My friend had gotten married
at long last,
we were outdoors drinking,
and he came out and joined us,
he had an early digital camera with him
and we cycled through the pictures,
reliving a reception that we had just
walked out of for a cigarette
We did the same thing the next morning;
his father in law had people over for breakfast
and we plugged the camera into the television
and watched the slide show
cycle over and over
reliving priceless memories that were 16 hours old,
"Did you see that? Do you remember when he did that?
Do you remember that toast?
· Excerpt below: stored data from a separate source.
-- ==== Sys2Proof/Laws/Memory.lean ====
section
/-! SUPPORT. What the operations of memory can do: the bytes that a write changes, and the fields that stay. -/

namespace Sys2Proof.Machine

@[simp] theorem State.byte_setByte_same (s : State) (k : Nat) (b : Byte) : (s.setByte k b).byte k = b := by
  simp [State.byte, State.setByte]

theorem State.byte_setByte_other (s : State) {j k : Nat} (b : Byte) (h : j ≠ k) : (s.setByte k b).byte j = s.byte j :=
  Store.get_set_other Memory.fill s.mem b h

/-- A write of bytes at consecutive keys changes memory alone. -/
theorem State.setBytes_frame (s : State) (k : Nat) (l : List Byte) : s.setBytes k l = { s with mem := (s.setBytes k l).mem } := by
  induction l generalizing s k with
  | nil => rfl
  | cons b t ih => exact ih (s.setByte k b) (k + 1)

/-- Bytes outside the keys written stay (R15). -/
theorem State.byte_setBytes_outside (s : State) (k a : Nat) (l : List Byte) (h : a < k ∨ k + l.length ≤ a) :
    (s.setBytes k l).byte a = s.byte a := by
  induction l generalizing s k with
  | nil => rfl
  | cons b t ih =>
    simp only [List.length_cons] at h
    rw [State.setBytes, ih _ _ (by omega)]
    exact s.byte_setByte_other b (by omega)

/-- Byte i of the bytes written. -/
theorem State.byte_setBytes_inside (s : State) (k i : Nat) (l : List Byte) (h : i < l.length) :
    (s.setBytes k l).byte (k + i) = l[i] := by
  induction l generalizing s k i with
  | nil => simp at h
  | cons b t ih =>
    rw [State.setBytes]
    cases i with
    | zero => rw [Nat.add_zero, State.byte_setBytes_outside _ _ _ _ (by omega)]; simp
    | succ i =>
      have := ih (s.setByte k b) (k + 1) i (by simpa using h)
      rw [show k + (i + 1) = k + 1 + i by omega, this]
      simp

/-- What writes make of the byte b at key a. -/
def written (ws : List ByteWrite) (a : Nat) (b : Byte) : Byte := ws.foldl (fun b w => if w.key = a then w.onto b else b) b

theorem State.byte_writeAll (s : State) (ws : List ByteWrite) (a : Nat) : (s.writeAll ws).byte a = written ws a (s.byte a) := by
  induction ws generalizing s with
  | nil => rfl
  | cons w t ih =>
    rw [State.writeAll, ih]
    unfold written
    rw [List.foldl_cons]
    split
    · subst_vars; simp
    · rw [s.byte_setByte_other _ (by omega)]

/-- A byte that no write names stays. -/
theorem written_none {ws : List ByteWrite} {a : Nat} (b : Byte) (h : ∀ w ∈ ws, w.key ≠ a) : written ws a b = b := by
  induction ws generalizing b with
  | nil => rfl
  | cons w t ih =>
    unfold written at ih ⊢
    rw [List.foldl_cons, if_neg (h w (by simp))]
    exact ih b fun x hx => h x (by simp [hx])

theorem State.writeAll_frame (s : State) (ws : List ByteWrite) : s.writeAll ws = { s with mem := (s.writeAll ws).mem } := by
  induction ws generalizing s with
  | nil => rfl
  | cons w t ih => exact ih (s.setByte w.key (w.onto (s.byte w.key)))

/-- Marking a granule changes tags and the exception tables alone. -/
theorem State.markGranule_frame (s : State) (m : GranuleMark) (g : Nat) :
    s.markGranule m g =
      { s with gtag := (s.markGranule m g).gtag, escaped := (s.markGranule m g).escaped, spilled := (s.markGranule m g).spilled } := by
  unfold State.markGranule
  dsimp only
  (repeat' split) <;> rfl

/-- Serving a line's subscribers changes HSEQ, the paths and the table alone. -/
theorem State.pushLine_frame (s : State) (ws : List ByteWrite) (l : Nat) :
    s.pushLine ws l =
      { s with hseq := (s.pushLine ws l).hseq, messages := (s.pushLine ws l).messages, subs := (s.pushLine ws l).subs } := by
  unfold State.pushLine
  dsimp only
  (repeat' split) <;> rfl

/-- What a step of homes may change besides bytes. -/
def State.Homes (s t : State) : Prop :=
  t = { s with gtag := t.gtag, escaped := t.escaped, spilled := t.spilled, hseq := t.hseq, messages := t.messages, subs := t.subs }

theorem State.Homes.refl (s : State) : s.Homes s := rfl

theorem State.Homes.trans {s t u : State} (h : s.Homes t) (g : t.Homes u) : s.Homes u := by
  unfold State.Homes at *
  rw [g, h]

theorem State.homes_markGranule (s : State) (m : GranuleMark) (g : Nat) : s.Homes (s.markGranule m g) := by
  unfold State.Homes
  rw [State.markGranule_frame]

theorem State.homes_pushLine (s : State) (ws : List ByteWrite) (l : Nat) : s.Homes (s.pushLine ws l) := by
  unfold State.Homes
  rw [State.pushLine_frame]

theorem State.homes_foldl {β : Type} (f : State → β → State) (hf : ∀ (s : State) (b : β), s.Homes (f s b)) (l : List β)
    (s : State) : s.Homes (l.foldl f s) := by
  induction l generalizing s with
  | nil => exact State.Homes.refl s
  | cons b t ih => exact (hf s b).trans (ih (f s b))

/-- A step of homes writes its bytes and changes nothing beyond granule tags and subscriptions. -/
theorem State.homes_perform (s : State) (m : GranuleMark) (ws : List ByteWrite) : (s.writeAll ws).Homes (s.perform m ws) := by
  unfold State.perform
  exact (State.homes_foldl _ (fun s g => s.homes_markGranule m g) _ _).trans
    (State.homes_foldl _ (fun s l => s.homes_pushLine ws l) _ _)

theorem State.perform_frame (s : State) (m : GranuleMark) (ws : List ByteWrite) :
    s.perform m ws = { s with
      mem := (s.writeAll ws).mem
      gtag := (s.perform m ws).gtag, escaped := (s.perform m ws).escaped, spilled := (s.perform m ws).spilled
      hseq := (s.perform m ws).hseq, messages := (s.perform m ws).messages, subs := (s.perform m ws).subs } := by
  have h := s.homes_perform m ws
  unfold State.Homes at h
  rw [s.writeAll_frame ws] at h
  exact h

@[simp] theorem State.perform_mem (s : State) (m : GranuleMark) (ws : List ByteWrite) : (s.perform m ws).mem = (s.writeAll ws).mem := by
  rw [State.perform_frame]

@[simp] theorem State.perform_harts (s : State) (m : GranuleMark) (ws : List ByteWrite) : (s.perform m ws).harts = s.harts := by
  rw [State.perform_frame]

@[simp] theorem State.perform_groups (s : State) (m : GranuleMark) (ws : List ByteWrite) : (s.perform m ws).groups = s.groups := by
  rw [State.perform_frame]

@[simp] theorem State.perform_ctxs (s : State) (m : GranuleMark) (ws : List ByteWrite) : (s.perform m ws).ctxs = s.ctxs := by
  rw [State.perform_frame]

@[simp] theorem State.perform_cur (s : State) (m : GranuleMark) (ws : List ByteWrite) : (s.perform m ws).cur = s.cur := by
  rw [State.perform_frame]

@[simp] theorem State.hart_perform (s : State) (m : GranuleMark) (ws : List ByteWrite) (k : Nat) :
    (s.perform m ws).hart k = s.hart k := by
  unfold State.hart; rw [State.perform_harts]

/-- The byte at a key after a step of homes. -/
theorem State.byte_perform (s : State) (m : GranuleMark) (ws : List ByteWrite) (a : Nat) :
    (s.perform m ws).byte a = written ws a (s.byte a) := by
  rw [← State.byte_writeAll]
  unfold State.byte
  rw [State.perform_mem]

/-- A device store changes memory, tags, subscriptions and the requests of links alone. -/
theorem State.deviceStore_harts {s t : State} {c : Nat} {va : Word} {bs : List Byte} (h : s.deviceStore c va bs = some t) :
    t.harts = s.harts := by
  unfold State.deviceStore at h
  obtain ⟨ps, -, rfl⟩ := Option.map_eq_some_iff.1 h
  have fold : ∀ (l : List Nat) (f : State → Nat → State), (∀ s n, (f s n).harts = s.harts) → ∀ s, (l.foldl f s).harts = s.harts := by
    intro l f hf
    induction l with
    | nil => intro s; rfl
    | cons n t ih => intro s; rw [List.foldl_cons, ih, hf]
  rw [fold]
  · simp
  · intro s n
    dsimp only
    split <;> rfl

/-- A device write, and the entry of bytes in a log, change buckets beside what a device store changes. -/
theorem State.deviceWrite_harts {s t : State} {c : Nat} {va : Word} {bs : List Byte} (h : s.deviceWrite c va bs = some t) :
    t.harts = s.harts := by
  unfold State.deviceWrite at h
  obtain ⟨u, hu, rfl⟩ := Option.map_eq_some_iff.1 h
  rw [State.charge_harts, State.deviceStore_harts hu]

theorem State.logWrite_harts {s t : State} {k c : Nat} {va : Word} {bs : List Byte} (h : s.logWrite k c va bs = some t) :
    t.harts = s.harts := by
  unfold State.logWrite at h
  obtain ⟨u, hu, rfl⟩ := Option.map_eq_some_iff.1 h
  rw [State.charge_harts, State.deviceStore_harts hu]

end Sys2Proof.Machine
end

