-- ==== Sys2Proof/Laws/Shake.lean ====
section
/-! SUPPORT. How many bytes SHAKE256 gives. -/

namespace Sys2Proof.Machine

@[simp] theorem bytesOf_length (v n : Nat) : (bytesOf v n).length = n := by
  induction n generalizing v with
  | zero => rfl
  | succ n ih => simp [bytesOf, ih]

/-- SHAKE256 gives as many bytes as are asked for. -/
theorem shake256_length (m : List Byte) (n : Nat) : (shake256 m n).length = n := bytesOf_length _ n

end Sys2Proof.Machine
end

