-- ==== Sys2Proof/Laws/SafeHart.lean ====
section
/-! SUPPORT. The operations of a hart, its accesses and the scalar meanings keep memory and granule tags in canonical form. -/

namespace Sys2Proof.Machine

@[simp] theorem safe_journalAdd {s : State} (safe : Safe s) (e : Entry) :
    Safe (State.journalAdd s e) := by simp [State.journalAdd, safe]

@[simp] theorem safe_setCtx {s : State} (safe : Safe s) (c : Nat) (x : Ctx) :
    Safe (State.setCtx s c x) := by simp [State.setCtx, safe]

@[simp] theorem safe_modCtx {s : State} (safe : Safe s) (c : Nat) (f : Ctx → Ctx) :
    Safe (State.modCtx s c f) := by simp [State.modCtx, safe]

@[simp] theorem safe_writeEntry {s : State} (safe : Safe s) (pte : Nat) (mask val : Word) :
    Safe (State.writeEntry s pte mask val) := by simp [State.writeEntry, safe]

@[simp] theorem safe_writeBack {s : State} (safe : Safe s) (c pte : Nat) :
    Safe (State.writeBack s c pte) := by simp [State.writeBack, safe]

@[simp] theorem safe_evict {s : State} (safe : Safe s) (t : Tlb) :
    Safe (State.evict s t) := by
  unfold State.evict
  split <;> simp [safe]

@[simp] theorem safe_cacheIn {s : State} (safe : Safe s) (spire c : Nat) (p : Phys) :
    Safe (State.cacheIn s spire c p) := by
  unfold State.cacheIn
  dsimp only
  split
  · refine safe_foldl (fun s t hs => safe_evict hs t) ?_ _
    exact (safe_of_eq rfl rfl).2 safe
  · exact safe

@[simp] theorem safe_matrixIn {s : State} (safe : Safe s) (spire c : Nat) (p : Phys) :
    Safe (State.matrixIn s spire c p) := by
  unfold State.matrixIn
  dsimp only
  split
  · refine safe_foldl (fun s t hs => safe_evict hs t) ?_ _
    exact (safe_of_eq rfl rfl).2 safe
  · exact safe

@[simp] theorem safe_cacheAll {s : State} (safe : Safe s) (spire c : Nat) (ps : List Phys) :
    Safe (State.cacheAll s spire c ps) := by
  unfold State.cacheAll
  exact safe_foldl (fun s p hs => safe_cacheIn hs _ _ _) safe _

@[simp] theorem safe_charge {s : State} (safe : Safe s) (c : Nat) (ports : List Nat) :
    Safe (State.charge s c ports) := by
  unfold State.charge
  split <;> simp [safe]

@[simp] theorem safe_access {s : State} (safe : Safe s) (spire c : Nat) (ps : List Phys) :
    Safe (State.access s spire c ps) := by simp [State.access, safe]

@[simp] theorem safe_matrixAccess {s : State} (safe : Safe s) (spire c : Nat) (ps : List Phys) :
    Safe (State.matrixAccess s spire c ps) :=
  safe_charge (safe_foldl (fun s p hs => safe_matrixIn hs _ _ _) safe _) _ _

@[simp] theorem safe_uncache {s : State} (safe : Safe s) (c : Nat) (drop : Tlb → Bool) :
    Safe (State.uncache s c drop) := by simp [State.uncache, safe]

@[simp] theorem safe_notify {s : State} (safe : Safe s) (c : Nat) (first : Word) (cnt kind : Nat) :
    Safe (State.notify s c first cnt kind) := by simp [State.notify, safe]

@[simp] theorem safe_countPage {s : State} (safe : Safe s) (c pte vbase : Nat) :
    Safe (State.countPage s c pte vbase) := by
  unfold State.countPage
  repeat' first | assumption | split | dsimp only | (simp (maxDischargeDepth := 30) [*]; done) | (refine safe_withGroup (by assumption) _ fun g => ?_) | (refine safe_onSelected (by assumption) _ fun k h => ?_) | (refine safe_foldl (fun s x hs => ?_) ?_ _) | (refine safeOutcome_next.2 ?_)

@[simp] theorem safe_countAll {s : State} (safe : Safe s) (c : Nat) (ps : List Phys) :
    Safe (State.countAll s c ps) := by
  unfold State.countAll
  refine safe_foldl (fun s p hs => ?_) safe _
  split <;> simp [*]

@[simp] theorem safe_deviceStore {s : State} (safe : Safe s) (c : Nat) (va : Word) (bs : List Byte) :
    SafeOption (State.deviceStore s c va bs) := by
  unfold State.deviceStore
  intro t e
  obtain ⟨ps, -, rfl⟩ := Option.map_eq_some_iff.1 e
  refine safe_foldl (fun s l hs => ?_) (safe_perform safe _ _) _
  dsimp only
  split <;> exact hs

@[simp] theorem safe_deviceWrite {s : State} (safe : Safe s) (c : Nat) (va : Word) (bs : List Byte) :
    SafeOption (State.deviceWrite s c va bs) := by
  unfold State.deviceWrite
  intro t e
  obtain ⟨u, hu, rfl⟩ := Option.map_eq_some_iff.1 e
  exact safe_charge (safe_deviceStore safe _ _ _ _ hu) _ _

@[simp] theorem safe_logWrite {s : State} (safe : Safe s) (k c : Nat) (va : Word) (bs : List Byte) :
    SafeOption (State.logWrite s k c va bs) := by
  unfold State.logWrite
  intro t e
  obtain ⟨u, hu, rfl⟩ := Option.map_eq_some_iff.1 e
  exact safe_charge (safe_deviceStore safe _ _ _ _ hu) _ _

@[simp] theorem safe_modGroup {s : State} (safe : Safe s) (g : Nat) (f : Group → Group) :
    Safe (State.modGroup s g f) := by simp [State.modGroup, safe]

@[simp] theorem safe_modKernel {s : State} (safe : Safe s) (k : Nat) (f : Kernel → Kernel) :
    Safe (State.modKernel s k f) := by simp [State.modKernel, safe]

@[simp] theorem safe_setHart {s : State} (safe : Safe s) (k : Nat) (h : Hart) :
    Safe (State.setHart s k h) := by simp [State.setHart, safe]

@[simp] theorem safe_modHart {s : State} (safe : Safe s) (k : Nat) (f : Hart → Hart) :
    Safe (State.modHart s k f) := by simp [State.modHart, safe]

@[simp] theorem safe_setQueue {s : State} (safe : Safe s) (c q : Nat) (x : Queue) :
    Safe (State.setQueue s c q x) := by simp [State.setQueue, safe]

@[simp] theorem safe_setQwp {s : State} (safe : Safe s) (c q : Nat) (wp : BitVec 32) :
    Safe (State.setQwp s c q wp) := by
  unfold State.setQwp
  dsimp only
  split <;> simp [safe]

@[simp] theorem safe_queueStep {s : State} (safe : Safe s) (c q old : Nat) :
    Safe (State.queueStep s c q old) := by simp [State.queueStep, safe]

@[simp] theorem safe_advanceQueue {s : State} (safe : Safe s) (c q : Nat) (wp : BitVec 32) :
    Safe (State.advanceQueue s c q wp) := by simp [State.advanceQueue, safe]

@[simp] theorem safe_queueClear {s : State} (safe : Safe s) (c q : Nat) :
    Safe (State.queueClear s c q) := by simp [State.queueClear, safe]

@[simp] theorem safe_endKernel {s : State} (safe : Safe s) (kid : Nat) (st : KernelState) (status : Nat) :
    Safe (State.endKernel s kid st status) := by
  unfold State.endKernel
  split
  · exact safe
  · extract_lets s1 s2 q1 s3 q2 s4
    have h3 : Safe s3 := by simp (maxDischargeDepth := 30) only [s3, s2, s1, safe, safe_setQueue, safe_journalAdd, safe_modKernel]
    have h4 : Safe s4 := safe_ite (safe_setQueue h3 _ _ _) h3
    exact safe_queueClear h4 _ _

@[simp] theorem safe_modSlot {s : State} (safe : Safe s) (k : Nat) (f : Slot → Slot) :
    Safe (State.modSlot s k f) := by simp [State.modSlot, safe]

@[simp] theorem safe_closeSlot {s : State} (safe : Safe s) (k : Nat) (gone : Bool) :
    Safe (State.closeSlot s k gone) := by
  unfold State.closeSlot
  (repeat' split) <;> simp [*]

@[simp] theorem safe_closeGroupSlots {s : State} (safe : Safe s) (g : Nat) :
    Safe (State.closeGroupSlots s g) := by
  unfold State.closeGroupSlots
  exact safe_foldl (fun s x hs => safe_closeSlot hs _ _) safe _

@[simp] theorem safe_dropSlots {s : State} (safe : Safe s) (p : Nat → Bool) :
    Safe (State.dropSlots s p) := by simp [State.dropSlots, safe]

@[simp] theorem safe_closeLines {s : State} (safe : Safe s) (p : Slot → Bool) :
    Safe (State.closeLines s p) := by
  unfold State.closeLines
  exact safe_foldl (fun s x hs => safe_closeSlot hs _ _) safe _

@[simp] theorem safe_mapTasks {s : State} (safe : Safe s) (g : Nat) (f : Task → Task) :
    Safe (State.mapTasks s g f) := by simp [State.mapTasks, safe]

@[simp] theorem safe_abortTask {s : State} (safe : Safe s) (g : Nat) (n : BitVec 32) (code : Nat) :
    Safe (State.abortTask s g n code) := by simp [State.abortTask, safe]

@[simp] theorem safe_abandonTasks {s : State} (safe : Safe s) (g : Nat) :
    Safe (State.abandonTasks s g) := by simp [State.abandonTasks, safe]

@[simp] theorem safe_freeSeat {s : State} (safe : Safe s) (k : Nat) :
    Safe (State.freeSeat s k) := by simp [State.freeSeat, safe]

@[simp] theorem safe_reap {s : State} (safe : Safe s) :
    Safe (State.reap s) := by simp [State.reap, safe]

@[simp] theorem safe_freeGroup {s : State} (safe : Safe s) (g : Nat) :
    Safe (State.freeGroup s g) := by simp [State.freeGroup, safe]

@[simp] theorem safe_endStop {s : State} (safe : Safe s) (k : Nat) :
    Safe (State.endStop s k) := by
  unfold State.endStop
  (repeat' split) <;> simp [safe]

@[simp] theorem safe_discardParked {s : State} (safe : Safe s) (g : Nat) :
    Safe (State.discardParked s g) := by
  unfold State.discardParked
  repeat' first | assumption | split | (simp [*]; done)

@[simp] theorem safe_abortGroup {s : State} (safe : Safe s) (g : Nat) :
    Safe (State.abortGroup s g) := by
  unfold State.abortGroup
  repeat' first | assumption | split | dsimp only | (simp (maxDischargeDepth := 30) [*]; done) | (refine safe_withGroup (by assumption) _ fun g => ?_) | (refine safe_onSelected (by assumption) _ fun k h => ?_) | (refine safe_foldl (fun s x hs => ?_) ?_ _) | (refine safeOutcome_next.2 ?_)

@[simp] theorem safe_abortKernel {s : State} (safe : Safe s) (kid status : Nat) :
    Safe (State.abortKernel s kid status) := by
  unfold State.abortKernel
  split
  · exact safe
  · split
    · exact safe_foldl (fun s g hs => safe_abortGroup hs g) (safe_endKernel safe _ _ _) _
    · exact safe

@[simp] theorem safe_groupMaybeDrain {s : State} (safe : Safe s) (g : Nat) :
    Safe (State.groupMaybeDrain s g) := by
  unfold State.groupMaybeDrain
  (repeat' split) <;> simp [*]

@[simp] theorem safe_wakeKernels {s : State} (safe : Safe s) (c : Nat) :
    Safe (State.wakeKernels s c) := by
  unfold State.wakeKernels
  exact safe_foldl (fun s k hs => safe_queueStep (safe_modKernel hs _ _) _ _ _) safe _

@[simp] theorem safe_setKtok {s : State} (safe : Safe s) (c t : Nat) (v : BitVec 32) :
    Safe (State.setKtok s c t v) := by simp [State.setKtok, safe]

@[simp] theorem safe_setToken {s : State} (safe : Safe s) (g t : Nat) (v : BitVec 32) :
    Safe (State.setToken s g t v) := by simp [State.setToken, safe]

@[simp] theorem safe_takeClaim {s : State} (safe : Safe s) (g : Nat) :
    Safe (State.takeClaim s g) := by
  unfold State.takeClaim
  (repeat' split) <;> simp [*]

@[simp] theorem safe_passClaim {s : State} (safe : Safe s) (quad : Nat) :
    Safe (State.passClaim s quad) := by
  unfold State.passClaim
  repeat' first | assumption | split | dsimp only | (simp [*]; done)

@[simp] theorem safe_endCmd {s : State} (safe : Safe s) (n : Nat) (st : CmdStatus) :
    Safe (State.endCmd s n st) := by
  unfold State.endCmd
  (repeat' split) <;> simp [*]

@[simp] theorem safe_finishCmd {s : State} (safe : Safe s) (c : Nat) (st : CmdStatus) :
    Safe (State.finishCmd s c st) := by
  unfold State.finishCmd
  (repeat' split) <;> simp [*]

@[simp] theorem safe_parkSettle {s : State} (safe : Safe s) (c : Nat) :
    Safe (State.parkSettle s c) := by
  unfold State.parkSettle
  repeat' first | assumption | split | dsimp only | (simp [*]; done)

@[simp] theorem safe_revokeAccesses {s : State} (safe : Safe s) (r g : Nat) :
    Safe (State.revokeAccesses s r g) := by simp [State.revokeAccesses, safe]

@[simp] theorem safe_revokeGrant {s : State} (safe : Safe s) (r g : Nat) :
    Safe (State.revokeGrant s r g) := by
  unfold State.revokeGrant
  repeat' first | assumption | split | dsimp only | (simp (maxDischargeDepth := 30) [*]; done) | (refine safe_withGroup (by assumption) _ fun g => ?_) | (refine safe_onSelected (by assumption) _ fun k h => ?_) | (refine safe_foldl (fun s x hs => ?_) ?_ _) | (refine safeOutcome_next.2 ?_)

@[simp] theorem safe_revokeShares {s : State} (safe : Safe s) (c : Nat) :
    Safe (State.revokeShares s c) := by
  unfold State.revokeShares
  refine safe_foldl (fun s x hs => safe_foldl (fun s g hs => ?_) hs _) ?_ _
  · split
    · exact safe_revokeGrant hs _ _
    · exact hs
  · exact safe_foldl (fun s g hs => safe_revokeGrant hs _ _) safe _

@[simp] theorem safe_discardWork {s : State} (safe : Safe s) (c : Nat) :
    Safe (State.discardWork s c) := by simp [State.discardWork, safe]

@[simp] theorem safe_abortHart {s : State} (safe : Safe s) (k : Nat) :
    Safe (State.abortHart s k) := by
  unfold State.abortHart
  repeat' first | assumption | split | dsimp only | (simp (maxDischargeDepth := 30) [*]; done) | (refine safe_withGroup (by assumption) _ fun g => ?_) | (refine safe_onSelected (by assumption) _ fun k h => ?_) | (refine safe_foldl (fun s x hs => ?_) ?_ _) | (refine safeOutcome_next.2 ?_)

@[simp] theorem safe_enterTrap {s : State} (safe : Safe s) (k : Nat) (h : Hart) (c : Cause) (syl : Syl) (deferred : Bool) (tspc : Word) :
    Safe (State.enterTrap s k h c syl deferred tspc) := by simp [State.enterTrap, safe]

@[simp] theorem safe_trap {s : State} (safe : Safe s) (k : Nat) (h : Hart) (i : Instr) (c : Cause) :
    Safe (State.trap s k h i c) := by simp [State.trap, safe]

@[simp] theorem safe_giveWork {s : State} (safe : Safe s) (c gid idx spire f pipe cost unit item : Nat) :
    Safe (State.giveWork s c gid idx spire f pipe cost unit item) := by simp [State.giveWork, safe]

@[simp] theorem safe_pipeFor {s : State} (safe : Safe s) (k : Nat) (h : Hart) (i : Instr) (pc : Word) (cost : Nat) :
    Safe (State.pipeFor s k h i pc cost) := by
  unfold State.pipeFor
  repeat' first | exact safe | split

@[simp] theorem safe_logValue {s : State} (safe : Safe s) (k : Nat) (h : Hart) (sort : Nat) (bs : List Byte) :
    SafePair (State.logValue s k h sort bs) := by
  unfold State.logValue
  extract_lets d hd r full
  split
  · exact safe
  · split
    · exact safe
    · rename_i hw
      exact safe_logWrite safe _ _ _ _ _ hw

@[simp] theorem safe_logStep {s : State} (safe : Safe s) (k : Nat) (h : Hart) (a : Arch) (i : Instr) :
    SafePair (State.logStep s k h a i) := by
  unfold State.logStep
  (repeat' split) <;> simp [*]

@[simp] theorem safe_complete {s : State} (safe : Safe s) (k : Nat) (i : Instr) (a₀ : Arch) (h : Hart) (target : Option Word) :
    Safe (State.complete s k i a₀ h target) := by
  unfold State.complete
  extract_lets a a' copy exits convoy r d cost
  refine safe_setHart (safe_pipeFor ?_ _ _ _ _ _) _ _
  exact safe_logStep safe _ _ _ _

@[simp] theorem safe_pairSwitch {s : State} (safe : Safe s) (k : Nat) :
    Safe (State.pairSwitch s k) := by
  unfold State.pairSwitch
  (repeat' split) <;> simp [*]

@[simp] theorem safe_stallOn {s : State} (safe : Safe s) (k : Nat) (h : Hart) (i : Instr) (m : Bool) (ws : List Nat) :
    Safe (State.stallOn s k h i m ws) := by
  unfold State.stallOn
  dsimp only
  split <;> simp [*]

@[simp] theorem safe_settle {s : State} (safe : Safe s) (k : Nat) (h : Hart) (i : Instr) {r : Result} (ok : SafeResult r) :
    Safe (s.settle k h i r) := by
  cases r <;> simp only [State.settle, safeResult_done, safeResult_jump, safeResult_soft, safeResult_stall, safeResult_left] at ok ⊢
  · exact safe_complete ok _ _ _ _ _
  · exact safe_complete ok _ _ _ _ _
  · exact safe_trap safe _ _ _ _
  · exact safe_complete ok _ _ _ _ _
  · exact safe_stallOn ok _ _ _ _ _
  · exact ok

theorem safe_run {s : State} (safe : Safe s) {i : Instr} {body : State → Hart → Result}
    (ok : ∀ s h, Safe s → SafeResult (body s h)) : Safe (s.run i body) := by
  unfold State.run
  split
  · exact safe
  · split
    · exact safe
    · exact safe_stallOn safe _ _ _ _ _
    · exact safe_trap safe _ _ _ _
    · exact safe_settle safe _ _ _ (ok _ _ safe)

@[simp] theorem safe_compute {s : State} (safe : Safe s) (i : Instr) (f : Arch → Arch) : Safe (s.compute i f) :=
  safe_run safe fun _ _ safe => safe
That was beautiful!"
For thousands of years music was something
people played,
they sang, built drums, flutes, guitars
then learned these instruments, built songs around them,
took these songs from place to place.
After Gutenberg music became the way you
recreated something someone else had thought of,
after Edison it became the way you listened to
what people had done somewhere, sometime,
in a soundproof room in New York City
The Iliad was spoken around
fires, in caves, under stars
for 400 years before Homer put it on paper
There's no life in these words.
The best I can do on my best day
(and I rarely have them)
is a video capture,
stealing something that was once live,
turning it into magnetic impulses,
zeroes and ones,
then putting my name on it
Statistics tells me that a monkey
with a typewriter can do what I do
given a long enough timeline,
the art is in what you do,
but I'll be watching.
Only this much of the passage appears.